The problem, he says, is finding a mechanism. Krugman brings up underconsumption (wherein the working class borrows a lot of money because all the money is going to the rich) and overconsumption (in which the rich spend and that makes the next-most rich spend and so on, until everyone is spending too much to keep up with rich people whose incomes are growing much faster than everyone else's).
and Reich addressing this issue:
Robert Reich has theorized for some time that there are 3 causal connections between inequality and crashes:
First, the rich spend a smaller proportion of their wealth than the less-affluent, and so when more and more wealth becomes concentrated in the hands of the wealth, there is less overall spending and less overall manufacturing to meet consumer needs.
Second, in both the Roaring 20s and 2000-2007 period, the middle class incurred a lot of debt to pay for the things they wanted, as their real wages were stagnating and they were getting a smaller and smaller piece of the pie. In other words, they had less and less wealth, and so they borrowed more and more to make up the difference. As Reich notes:
Between 1913 and 1928, the ratio of private credit to the total national economy nearly doubled. Total mortgage debt was almost three times higher in 1929 than in 1920. Eventually, in 1929, as in 2008, there were "no more poker chips to be loaned on credit," in [former Fed chairman Mariner] Eccles' words. And "when their credit ran out, the game stopped."
And third, since the wealthy accumulated more, they wanted to invest more, so a lot of money poured into speculative investments, leading to huge bubbles, which eventually burst. Reich points out:
In the 1920s, richer Americans created stock and real estate bubbles that foreshadowed those of the late 1990s and 2000s. The Dow Jones Stock Index ballooned from 63.9 in mid-1921 to a peak of 381.2 eight years later, before it plunged. There was also frantic speculation in land. The Florida real estate boom lured thousands of investors into the Everglades, from where many never returned, at least financially.
Wall Street cheered them on in the 1920s, almost exactly as it did in the 2000s.

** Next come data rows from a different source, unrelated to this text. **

-- ==== Sys2Proof/Machine/Floating.lean ====
section
/-! DEFINITION. Major 1: floating-point instructions (R111 to R118). -/

namespace Sys2Proof.Machine

open Sys2Proof

/-- R111. -/
def execFaddF32 (o : V3) (s : State) : Out := o.f32 addExact s

/-- R111. -/
def execFsubF32 (o : V3) (s : State) : Out := o.f32 subExact s

/-- R111. -/
def execFmulF32 (o : V3) (s : State) : Out := o.f32 (fun _ => mulExact) s

/-- R112. -/
def execFminF32 (o : V3) (s : State) : Out := o.minMax32 false false s

/-- R112. -/
def execFmaxF32 (o : V3) (s : State) : Out := o.minMax32 true false s

/-- R112. -/
def execFminnF32 (o : V3) (s : State) : Out := o.minMax32 false true s

/-- R112. -/
def execFmaxnF32 (o : V3) (s : State) : Out := o.minMax32 true true s

/-- R113: a sign operation on f32: the sign is a function of the old one; a NaN gives the canonical NaN. -/
def signElem (newSign : Bool → Bool) (fmode a : W) : LaneOut :=
  let x := readFloat fmtF32 (ftzOf fmode) a.toNat
  match x.1 with
  | .nan sig => ⟨BitVec.ofNat 64 fmtF32.canonNan, x.2 ||| flIf sig flInvalid, none⟩
  | .inf neg => ⟨BitVec.ofNat 64 (exactBits fmtF32 (.inf (newSign neg))), x.2, none⟩
  | .fin neg m e => ⟨BitVec.ofNat 64 (exactBits fmtF32 (.fin (newSign neg) m e)), x.2, none⟩

/-- R113. -/
def execFabsF32 (o : V2) (s : State) : Out := o.int (signElem (fun _ => false) s.g.fmode) s

/-- R113. -/
def execFnegF32 (o : V2) (s : State) : Out := o.int (signElem (fun n => !n) s.g.fmode) s

/-- R114: the number of the class of an f32 word. -/
def classBit (a : W) : Nat :=
  match decodeFloat fmtF32 a.toNat with
  | .nan sig => if sig then 0 else 1
  | .inf neg => if neg then 2 else 9
  | .fin neg m _ =>
    if m = 0 then (if neg then 5 else 6)
    else if isSubnormal fmtF32 a.toNat then (if neg then 4 else 7)
    else if neg then 3 else 8

/-- R114: no flag, whatever %fmode holds. -/
def execFclassF32 (o : V2) (s : State) : Out := o.int (fun a => out32 (BitVec.ofNat 32 (2 ^ classBit a))) s

/-- R115. -/
def execFscaleF32 (o : V3) (s : State) : Out :=
  o.word 1 1 1 (fun t l =>
    let x := readFloat fmtF32 (ftzOf t.g.fmode) (o.a.val t l).toNat
    let r := rndTo fmtF32 6 false t.g.fmode (scaleExact (o.b.val t l).toInt x.1, 0) (rngGet t l)
    outRng r.1 (x.2 ||| r.2.1) (rngGet t l) r.2.2) s

/-- R116: a compare of f32 operands. -/
def fcmp32 (o : K3) (ordered : Bool) (rel : Option Ordering → Bool) (s : State) : Out :=
  K3.cmp o (fun a b => compareElem fmtF32 ordered rel s.g.fmode a.toNat b.toNat) s

/-- R116: a compare of f64 operands. -/
def fcmp64 (o : K3) (ordered : Bool) (rel : Option Ordering → Bool) (s : State) : Out :=
  K3.cmp64 .float o (fun a b => compareElem fmtF64 ordered rel s.g.fmode a.toNat b.toNat) s

/-- R116: whether two values compare equal. -/
def relEq (r : Option Ordering) : Bool := r == some .eq

/-- R116: whether the first value is less. -/
def relLt (r : Option Ordering) : Bool := r == some .lt

/-- R116: whether the first value is less or equal. -/
def relLe (r : Option Ordering) : Bool := r == some .lt || r == some .eq

/-- R116: whether one of the values is a NaN. -/
def relUn (r : Option Ordering) : Bool := r == none

/-- R116. -/
def execFcmpEqF32 (o : K3) (s : State) : Out := fcmp32 o false relEq s

/-- R116. -/
def execFcmpLtF32 (o : K3) (s : State) : Out := fcmp32 o true relLt s

/-- R116. -/
def execFcmpLeF32 (o : K3) (s : State) : Out := fcmp32 o true relLe s

/-- R116. -/
def execFcmpUnF32 (o : K3) (s : State) : Out := fcmp32 o false relUn s

/-- R117. -/
def execFaddF16x2 (o : V3) (s : State) : Out := V3.x2 fmtF16 o addExact s

/-- R117. -/
def execFsubF16x2 (o : V3) (s : State) : Out := V3.x2 fmtF16 o subExact s

/-- R117. -/
def execFmulF16x2 (o : V3) (s : State) : Out := V3.x2 fmtF16 o (fun _ => mulExact) s

/-- R117. -/
def execFaddBf16x2 (o : V3) (s : State) : Out := V3.x2 fmtBf16 o addExact s

/-- R117. -/
def execFsubBf16x2 (o : V3) (s : State) : Out := V3.x2 fmtBf16 o subExact s

/-- R117. -/
def execFmulBf16x2 (o : V3) (s : State) : Out := V3.x2 fmtBf16 o (fun _ => mulExact) s

/-- R117. -/
def execFmaxBf16x2 (o : V3) (s : State) : Out := V3.minMaxX2 true o s

/-- R117. -/
def execFminBf16x2 (o : V3) (s : State) : Out := V3.minMaxX2 false o s

/-- R118. -/
def execFaddF64 (o : V3) (s : State) : Out := o.f64 addExact s

/-- R118. -/
def execFsubF64 (o : V3) (s : State) : Out := o.f64 subExact s

/-- R118. -/
def execFmulF64 (o : V3) (s : State) : Out := o.f64 (fun _ => mulExact) s

/-- R118. -/
def execFminF64 (o : V3) (s : State) : Out := V3.minMax64 false o s

/-- R118. -/
def execFmaxF64 (o : V3) (s : State) : Out := V3.minMax64 true o s

/-- R116. -/
def execFcmpLtF64 (o : K3) (s : State) : Out := fcmp64 o true relLt s

/-- R116. -/
def execFcmpEqF64 (o : K3) (s : State) : Out := fcmp64 o false relEq s

end Sys2Proof.Machine
end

In the end, I don't think it really matters whether Income Inequality causes financial meltdowns, or partially causes them or doesn't cause them at all. Outrageous Income Inequality and spectacular financial crises are both caused by the same economic policies. Stop the class war and you stop the gambling. It's just a question of getting enough people angry enough that our politicians must listen. If we raise enough Hell, maybe they'll see this as a winning issue and begin to fight.